• Problem description:
Restate word for word the lines of the records below, starting at the line that contains "if s.drvState ≠" and ending at the line that contains "R116, step 7. -/", with both of those lines included and nothing else.

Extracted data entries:
-- ==== Sys2Proof/Laws/Due.lean ====
section
/-! SUPPORT. An operation that comes to a wire command sends exactly that command: `perform` is its `send`, which neither
reads nor writes `due`. So every operation of the sequencer and the framer has the equation of its pseudocode. -/

namespace Sys2Proof.Machine

/-- A sequence that neither reads nor writes `due`. -/
def IgnoresDue (f : State → Ctl) : Prop := ∀ (d : Option Instr) (s : State), f { s with due := d } = (f s).withDue d

theorem Ctl.withDue_withDue (x : Ctl) (a b : Option Instr) : (x.withDue a).withDue b = x.withDue b := by
  cases x <;> rfl

theorem IgnoresDue.bind {f g : State → Ctl} (hf : IgnoresDue f) (hg : IgnoresDue g) :
    IgnoresDue fun s => (f s).bind g := by
  intro d s
  show (f { s with due := d }).bind g = ((f s).bind g).withDue d
  rw [hf d s]
  cases f s with
  | go t => exact hg d t
  | raise e t => rfl

/-- What a sequence that ignores `due` leaves in it. -/
theorem IgnoresDue.kept {f : State → Ctl} (h : IgnoresDue f) (s : State) : (f s).withDue s.due = f s := (h s.due s).symm

/-- The one thing `perform` does. -/
theorem perform_eq {f : State → Ctl} (h : IgnoresDue f) (i : Instr) (op : Byte) (s : State) : perform i op f s = f s := by
  have hs : sendDue i op f { s with due := some i } = (f s).withDue none := by
    unfold sendDue
    exact (if_pos rfl).trans (h none s)
  rw [perform, hs, Ctl.withDue_withDue, h.kept]

theorem ignoresDue_setLine (L : Line) (l : Bit) : IgnoresDue (setLine L l) := by
  intro d s
  have hn : nextAnswer { s with due := d } = nextAnswer s := rfl
  unfold setLine
  rw [hn]
  split <;> cases L <;> rfl

theorem ignoresDue_tx (bytes : List Byte) : IgnoresDue (tx bytes) := by
  intro d s
  have hn : nextAnswer { s with due := d } = nextAnswer s := rfl
  unfold tx
  rw [hn]
  split
  · split <;> rfl
  · rfl

theorem ignoresDue_txAll (cs : List (List Byte)) : IgnoresDue (txAll cs) := by
  induction cs with
  | nil => exact fun _ _ => rfl
  | cons c cs ih => exact (ignoresDue_tx c).bind ih

theorem ignoresDue_command (op : Byte) (payload : List Byte) : IgnoresDue (command op payload) := by
  have hd : IgnoresDue (commandData payload) := by
    intro d s
    cases payload with
    | nil => rfl
    | cons b bs =>
      refine IgnoresDue.bind (ignoresDue_setLine .dc (dcDataLevel s.cfg)) (g := dataPhase (b :: bs)) ?_ d s
      exact fun d t => ignoresDue_txAll (chunks t.cfg.maxXfer (b :: bs)) d t
  exact fun d s => IgnoresDue.bind ((ignoresDue_setLine .dc s.cfg.dcCmdLevel).bind (ignoresDue_tx [op])) hd d s

theorem ignoresDue_delayIfPos (ms : Cfg → Nat) : IgnoresDue fun s => .go (delayIfPos (ms s.cfg) s) := by
  intro d s
  show Ctl.go (delayIfPos (ms s.cfg) { s with due := d }) = (Ctl.go (delayIfPos (ms s.cfg) s)).withDue d
  unfold delayIfPos
  split <;> rfl

theorem ignoresDue_swreset : IgnoresDue sendSwreset := (ignoresDue_command 0x01 []).bind (ignoresDue_delayIfPos (·.tSwresetMs))
theorem ignoresDue_slpout : IgnoresDue sendSlpout := (ignoresDue_command 0x11 []).bind (ignoresDue_delayIfPos (·.tSlpoutMs))
theorem ignoresDue_colmod : IgnoresDue sendColmod := fun d s => ignoresDue_command 0x3A [s.cfg.colmodValue] d s
theorem ignoresDue_caset (xs xe : Word) : IgnoresDue (sendCaset xs xe) := ignoresDue_command _ _
theorem ignoresDue_raset (ys ye : Word) : IgnoresDue (sendRaset ys ye) := ignoresDue_command _ _
theorem ignoresDue_madctl (r : BitVec 2) : IgnoresDue (sendMadctl r) := fun d s =>
  (ignoresDue_command 0x36 [madctlByte s.cfg r]).bind (g := fun s => .go { s with curRotation := some r }) (fun _ _ => rfl) d s
theorem ignoresDue_ramwr (ps : List Word) : IgnoresDue (sendRamwr ps) := ignoresDue_command _ _
theorem ignoresDue_invon : IgnoresDue sendInvon := ignoresDue_command _ _
theorem ignoresDue_invoff : IgnoresDue sendInvoff := ignoresDue_command _ _
theorem ignoresDue_dispon : IgnoresDue sendDispon := (ignoresDue_command 0x29 []).bind (ignoresDue_delayIfPos (·.tDisponMs))
theorem ignoresDue_panelCmd (op : Byte) (payload : List Byte) (ms : Nat) : IgnoresDue (sendPanelCmd op payload ms) :=
  (ignoresDue_command op payload).bind (ignoresDue_delayIfPos fun _ => ms)

/-! ### The operations, as their pseudocode has them -/

/-- R95. -/
theorem setWindow_eq (x y w h : Nat) (s : State) : setWindow x y w h s =
    (sendCaset (BitVec.ofNat 16 (absXs s.cfg x)) (BitVec.ofNat 16 (absXe s.cfg x w)) s).bind
      (sendRaset (BitVec.ofNat 16 (absYs s.cfg y)) (BitVec.ofNat 16 (absYe s.cfg y h))) := by
  unfold setWindow
  dsimp only
  rw [perform_eq (ignoresDue_caset _ _), funext (perform_eq (ignoresDue_raset _ _) _ _)]

/-- R107. -/
theorem pushRectBody_eq (tag : OpTag) (x y w h : Nat) (src : List Word) (s : State) : pushRectBody tag x y w h src s =
    if s.drvState ≠ .ready then .raise (.invalidState s.drvState tag) s
    else if w = 0 ∨ h = 0 then .go s
    else if windowFits s.cfg x y w h then (setWindow x y w h s).bind (sendRamwr src)
    else .raise (.invalidArgument .windowRange) s := by
  unfold pushRectBody
  rw [funext (perform_eq (ignoresDue_ramwr src) _ _)]

/-- R116, step 7. -/
theorem sendInversion_eq (s : State) : sendInversion s = if s.cfg.invert then sendInvon s else sendInvoff s := by
  unfold sendInversion
  rw [perform_eq ignoresDue_invon, perform_eq ignoresDue_invoff]

/-- R116, step 6. -/
theorem sendTable_cons (e : PanelEntry) (es : List PanelEntry) (s : State) :
    sendTable (e :: es) s = (sendPanelCmd e.op e.payload e.delayMs s).bind (sendTable es) := by
  rw [sendTable, perform_eq (ignoresDue_panelCmd _ _ _)]

/-- R116, steps 2 to 9. -/
theorem bringUp_eq (s : State) : bringUp s =
    (((((((resetPulse s).bind sendSwreset).bind sendSlpout).bind sendColmod).bind
      fun s => sendTable s.cfg.panelInitTable s).bind sendInversion).bind fun s => sendMadctl s.cfg.rotation s).bind
      sendDispon := by
  have hr : sendRotation = fun s => sendMadctl s.cfg.rotation s :=
    funext fun s => perform_eq (ignoresDue_madctl s.cfg.rotation) _ _ s
  unfold bringUp
  rw [funext (perform_eq ignoresDue_swreset _ _), funext (perform_eq ignoresDue_slpout _ _),
    funext (perform_eq ignoresDue_colmod _ _), funext (perform_eq ignoresDue_dispon _ _), hr]

/-- R119. -/
theorem execSetRotation_eq (r : BitVec 2) (s : State) : execSetRotation r s = whenReady (.host 0x3) (sendMadctl r) s := by
  unfold execSetRotation
  rw [funext (perform_eq (ignoresDue_madctl r) _ _)]

end Sys2Proof.Machine
end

• Answer for this exercise:
    if s.drvState ≠ .ready then .raise (.invalidState s.drvState tag) s
    else if w = 0 ∨ h = 0 then .go s
    else if windowFits s.cfg x y w h then (setWindow x y w h s).bind (sendRamwr src)
    else .raise (.invalidArgument .windowRange) s := by
  unfold pushRectBody
  rw [funext (perform_eq (ignoresDue_ramwr src) _ _)]

/-- R116, step 7. -/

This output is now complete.